▸ **INFORMATION SUPPLIED**:
/-- TILE-ST (Table 2-4). -/
structure TileSt where
  td : BitVec 3
  rg : BitVec 3
  nrg : BitVec 3
  fd : Fmt
  ovf : Ovf
  rnd : Rnd
  ftz : Bool
  el : BitVec 2
  dl : BitVec 4
  b : BitVec 6
  deriving DecidableEq, Repr, Inhabited

/-- SCALE (Table 2-4). -/
structure Scale where
  kj : Bool
  kn : BitVec 3
  tg : BitVec 2
  b : BitVec 6
  imm : BitVec 18
  n : BitVec 6
  deriving DecidableEq, Repr, Inhabited

/-- XFER (Table 2-4). -/
structure Xfer where
  d : BitVec 6
  x : BitVec 6
  y : BitVec 6
  z : BitVec 6
  pr : BitVec 3
  scope : Scope
  sub : BitVec 6
  imm : BitVec 15
  deriving DecidableEq, Repr, Inhabited

/-- A frame between modules: its header flit and its data (Table 13-7). -/
structure Frame where
  kind : Nat
  hop : Nat
  srcPkg : Nat
  srcDie : Nat
  dstPkg : Nat
  dstDie : Nat
  chan : Nat
  seq : Nat
  addr : Nat
  gang : Nat
  op : Nat
  data : List Byte
  /-- the address space of a row request (R190) -/
  asid : Nat := 0
  /-- elements of a row reply that faulted: place, cause, address (R191) -/
  faults : List (Nat × Nat × Nat) := []
  /-- the port die at which it came in, once it has -/
  port : Option Nat := none
  deriving DecidableEq, Repr, Inhabited

/-- What a flit of a Lantern carries: the number of its frame among those of its link identity, whether it is timed, whether its
CRC is good, and the frame that its arrival completes, if it is a frame's last flit (R338, R345). -/
structure Flit where
  frame : Nat := 0
  timed : Bool
  crcOk : Bool
  done : Option Frame
  deriving DecidableEq, Repr, Inhabited

/-- A request of another package's dispatcher to reserve members here (R296), for a task or head of a level, known there by a
number; whether it is to take a claim (R288); for a successor, the index of the task that the gang's members have named
(R299). -/
structure Reservation where
  fromPkg : Nat
  gang : Nat
  level : Nat
  holder : Nat
  claim : Bool
  succ : Option Nat
  asid : Nat
  digest : BitVec 512
  decided : Nat
  entries : List (BitVec 128)
  ranks : List Nat
  record : BitVec 2048
  deriving DecidableEq, Repr, Inhabited

/-- The answer to a reservation request: a ready count, or a refusal with its status (R296). Status 0 is a refusal for
lack of resources. With it the number of cold groups and the power-up counts that the package has given out (R298); and the
home's decision, which names the task or head again, with the cold groups of the whole gang and how many of them come before the
package's own. -/
structure ReserveAnswer where
  gang : Nat
  pkg : Nat
  holder : Nat
  taken : List Nat
  ready : Option Nat
  status : Nat
  groups : Nat
  /-- the case of R285 that refuses -/
  case_ : Nat := 0
  /-- what lacks can be claimed (R288) -/
  lacks : Bool := false
  /-- cold groups of the gang before those of the package -/
  before : Nat := 0
  /-- members and the dies assigned to them (R295): of the package that answers; in a decision those of the whole gang -/
  dies : List (Nat × Nat) := []
  deriving DecidableEq, Repr, Inhabited

/-- Why a gang is aborted (R304): a trap of the gang, or an event outside it. -/
inductive AbortCause where
  | trap
  | outside
  deriving DecidableEq, Repr, Inhabited

/-- What the environment supplies to a power-on: the first failing check of a boot stage, and what domain
initialisation finds: the package's identifier, the
identifiers present in the domain, the measured flights, and the digests of the stages (R366, R335, R354). -/
structure BootInputs where
  failStage : Option (Nat × Nat × Nat)
  pkg : BitVec 10
  domain : List Nat
  flt : List Nat
  deriving DecidableEq, Repr, Inhabited

/-- What firmware measures in a telemetry window (R370): temperatures of die codes 0 to 9 in eighths of a degree, and
the module power in watts. -/
structure Measures where
  temps : List Int
  power : Nat
  deriving DecidableEq, Repr, Inhabited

▸ **INSTRUCTIONS FOR THE TASK**:
Look above for the line with "outside it. -/" and the line with "and what domain"; transcribe both and all lines in between, exactly, and nothing else.

▸ **YOUR SOLUTION**:
/-- Why a gang is aborted (R304): a trap of the gang, or an event outside it. -/
inductive AbortCause where
  | trap
  | outside
  deriving DecidableEq, Repr, Inhabited

/-- What the environment supplies to a power-on: the first failing check of a boot stage, and what domain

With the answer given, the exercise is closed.